Disabling and immediately re-enabling a vSphere service in vSphere with Tanzu causes a corresponding namespace in vCenter Server to become unresponsive.
When the vSphere service is disabled and immediately reenabled, the namespace in the Supervisor cluster gets deleted and re-created. However, the corresponding namespace in vCenter Server remains in "Terminating" state. As a result, resource quotas cannot be assigned to the namespace in vCenter Server, and DevOps engineers cannot create such resources as pods and PVCs on the namespace. In addition, the UI plugin deployment fails because the service operator pod cannot run.
You can obtain the App Platform logs by running the following command on the Supervisor cluster: kubectl -n vmware-system-appplatform-operator-system logs vmware-system-appplatform-operator-mgr-0.
Workaround:
Before reenabling the service, wait for the namespace to be completely deleted from vCenter Server.
If the namespace is stuck in the terminating state, perform the following steps:
1. Disable the service again.
2. Restart the wcp service in vCenter Server.
3. Wait for the namespace to be deleted. This step might take some time.
4. Reenable the service.
When the user enables the container registry from the UI, the enable action fails after 10 minutes with a timeout error.
Workaround: Disable the container registry and retry to enable. Note that the timeout error may occur again.
Enabling a cluster shortly after disabling the cluster may create a conflict in the service account password reset process. The enable action fails with an error.
Workaround: Restart with the command
vmon-cli --restart wcp
.
Deleting a container image tag in an embedded container registry might delete all image tags that share the same physical container image
Multiple images with different tags can be pushed to a project in an embedded container registry from the same container image. If one of the images on the project is deleted, all other images with different tags that are pushed from the same image will be deleted.

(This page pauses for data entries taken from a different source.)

-- ==== Sys2Proof/Machine/Memory.lean ====
section
/-! DEFINITION. The meanings of the memory-side events: a port cycle of Breakwater (R335), a response of a memory controller (R56 to R58, R432, R433), an instruction-cache fill (R124). -/

namespace Sys2Proof.Machine

open Sys2Proof

/-- The 64-bit operation of an ATOMIC (R192): add, swap, compare-and-swap, signed maximum, signed minimum. -/
def atomicOp (mode : Nat) (old operand compare : Word) : Word :=
  match mode with
  | 0 => old + operand
  | 1 => operand
  | 2 => if old = compare then operand else old
  | 3 => if old.slt operand then operand else old
  | _ => if operand.slt old then operand else old

/-- The element operation of a REDUCE (R192): 64-bit add, FP32 add, FP32 maximum. -/
def reduceOp (mode : Nat) (a b : List Byte) : List Byte :=
  match mode with
  | 0 => (List.zipWith (fun x y => leBytes 8 (x + y)) (toElems 8 a) (toElems 8 b)).flatten
  | 1 => addElems fpFP32 a b
  | _ => (List.zipWith (fun x y => leBytes 4 (fpMinMax fpFP32 true x y).1) (toElems 4 a) (toElems 4 b)).flatten

/-- What an ATOMIC or REDUCE request makes of the bytes at its offset (R224). -/
def remoteOp (m : FabMsg) (old : List Byte) : List Byte :=
  if m.op = 3 then
    leBytes 8 (atomicOp m.mod (BitVec.ofNat 64 (ofLeBytes (old.take 8))) m.operand (BitVec.ofNat 64 (ofLeBytes (m.data.take 8)))).toNat
  else reduceOp m.mod old m.data

/-- REGULATOR_ADMIT (R335, R336): one cycle of port x. -/
def execRegulatorAdmit (x : Nat) (s : State) : Out :=
  onUnit (decide (x < 28)) s fun e b => b.portCycle e x

/-- A request that combines with the bytes it finds: an ATOMIC or REDUCE on a window (R224). -/
def Block.combines (b : Block) (r : MemReq) : Bool :=
  match r.who with
  | .window id _ => match tget b.fabric.serving id with
    | some x => decide (3 ≤ x.m.op)
    | none => false
  | _ => false

/-- The read half of a read-modify-write has returned the unit's plain bytes: the merged lines are written under the same tag (R215, R224). -/
def Block.writeBackUnit (b : Block) (key : Nat) (r : MemReq) (unit : List Byte) : Block :=
  let o := r.addr % 128
  let (b, d) := match r.who with
    | .window id off =>
      match tget b.fabric.serving id with
      | some x =>
        if x.m.op = 3 ∨ x.m.op = 4 then
          let old := (unit.drop o).take r.len
          let m := if x.m.op = 4 then { x.m with data := (x.m.data.drop off).take r.len } else x.m
          ({ b with fabric := { b.fabric with serving := tput b.fabric.serving id { x with old := BitVec.ofNat 64 (ofLeBytes (old.take 8)) } } },
            remoteOp m old)
        else (b, r.data)
      | none => (b, r.data)
    | _ => (b, r.data)
  let whole := mergeAt unit o d
  let lines := sealLines (b.keyGen r.slice r.ctx) (r.addr / 128 * 128) r.lines.1 r.lines.2 whole
  { b with ports := { b.ports with out := tput b.ports.out key { r with rmw := false, write := true, data := whole, wdata := lines } } }

/-- MEMORY_RESPONSE (R56 to R58, R432, R433): the tag is freed; an uncorrectable unit or a MAC mismatch fails the request, good data reaches its requester, the read half of a read-modify-write is followed by its write. A response that names no outstanding request is none; one that outlived its key is discarded (R436). -/
def execMemoryResponse (port sub tag err : Nat) (data : List Byte) (macs : List Word) (s : State) : Out :=
  onUnit (decide (port < 8 ∧ sub < 4)) s fun e b =>
    let key := reqKey port sub tag
    match tget b.ports.out key with
    | none => b
    | some r =>
      let b := { b with ports := { b.ports with out := tdel b.ports.out key } }
      if 1024 ≤ r.slice then
        (b.bump F.CU_STAT_LATE_RSP).alarm e { code := 0x0012, kind := ukCustoms, idx := 0, slice := some (r.slice - 1024), data := [r.slice - 1024] }
      else
        let gen := b.keyGen r.slice r.ctx
        let unit := r.addr / 128 * 128
        let o := r.addr % 128
        let done (b : Block) : Block := b.inflightKey r.slice r.ctx false
        let b' := if 2 ≤ err then (done b).memFailed e r stUncorrectable ukPort port r.addr
        else if r.write && !r.rmw then (done b).memAnswer e r []
        else
          match readUnit gen unit (r.reads (b.combines r)) data macs with
          | .error a => (done b).macFail e r a
          | .ok plain =>
            if r.rmw then b.writeBackUnit key r plain
            else (done b).memAnswer e r ((plain.drop o).take r.len)
        b'.readDone e r.who

/-- ICACHE_FILL_COMPLETE (R124): the line the stream waits for is in the cache, and issue resumes. -/
def execIcacheFillComplete (n : Nat) (s : State) : Out :=
  onUnit (decide (n < 16)) s fun _ b =>
    match (b.berth n).stream with
    | none => b
    | some st =>
      match st.wait with
      | some (.icache line) =>
        if (b.berth n).hasLine st.prog line then
          (b.modStream n fun s => { s with wait := none }).modBerth n fun x => x.touchLine st.prog line
        else b
      | _ => b

end Sys2Proof.Machine
end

Workaround: The operation cannot be undone. Push the image to the project again.
When you perform a purge operation on a registry project, the project temporarily displays as being in an error state. You will not be able to push or pull images from such project. At regular intervals, the project will be checked and all projects which are in error state will be deleted and recreated. When this happens, all previous project members will be added back to the recreated project and all the repositories and images which previously existed in the project will be deleted, effectively completing the purge operation.
Workaround: None.
Container registry enablement fails when the storage capacity is less than 2000 mebibytes
There is a minimum total storage capacity requirement for the container registry, addressed as the "limit" field in VMODL. This is because some Kubernetes pods need enough storage space to work properly. To achieve container registry functionality, there is a minimum capacity of 5 Gigabytes. Note that this limit offers no guarantee of improved performance or increased number or size of images that can be supported.
Workaround: This issue can be avoided by deploying the container registry with a larger total capacity. The recommended storage volume is no less than 5 gigabytes.
If you replace the TLS certificate of the NSX load balancer for Kubernetes cluster you might fail to log in to the embedded Harbor registry from a docker client or the Harbor UI
To replace the TLS certificate of the NSX load balancer for Kubernetes cluster, from the vSphere UI navigate to
Configure > Namespaces > Certificates > NSX Load Balancer > Actions
and click
Replace Certificate
. When you replace the NSX certificate, the login operation to the embedded Harbor registry from a docker client or the Harbor UI might fail with the
unauthorized: authentication required
or
Invalid user name or password
error.
Workaround: Restart the registry agent pod in the
vmware-system-registry
namespace:
Run the
kubectl get pod -n vmware-system-registry
command.
Delete the pod output by running the
kubectl delete pod vmware-registry-controller-manager-xxxxxx -n vmware-system-registry
command.
Wait until pod restarts.
Any vSphere pod deployed in supervisor clusters that makes use of the DNSDefault will fallback to using the clusterDNS configured for the cluster
Workaround: None.
All hosts in a cluster might be updated simultaneously when upgrading a Supervisor Cluster
In certain cases, all hosts in a cluster will be updated in parallel during the Supervisor Cluster upgrade process. This will cause downtime for all pods running on this cluster.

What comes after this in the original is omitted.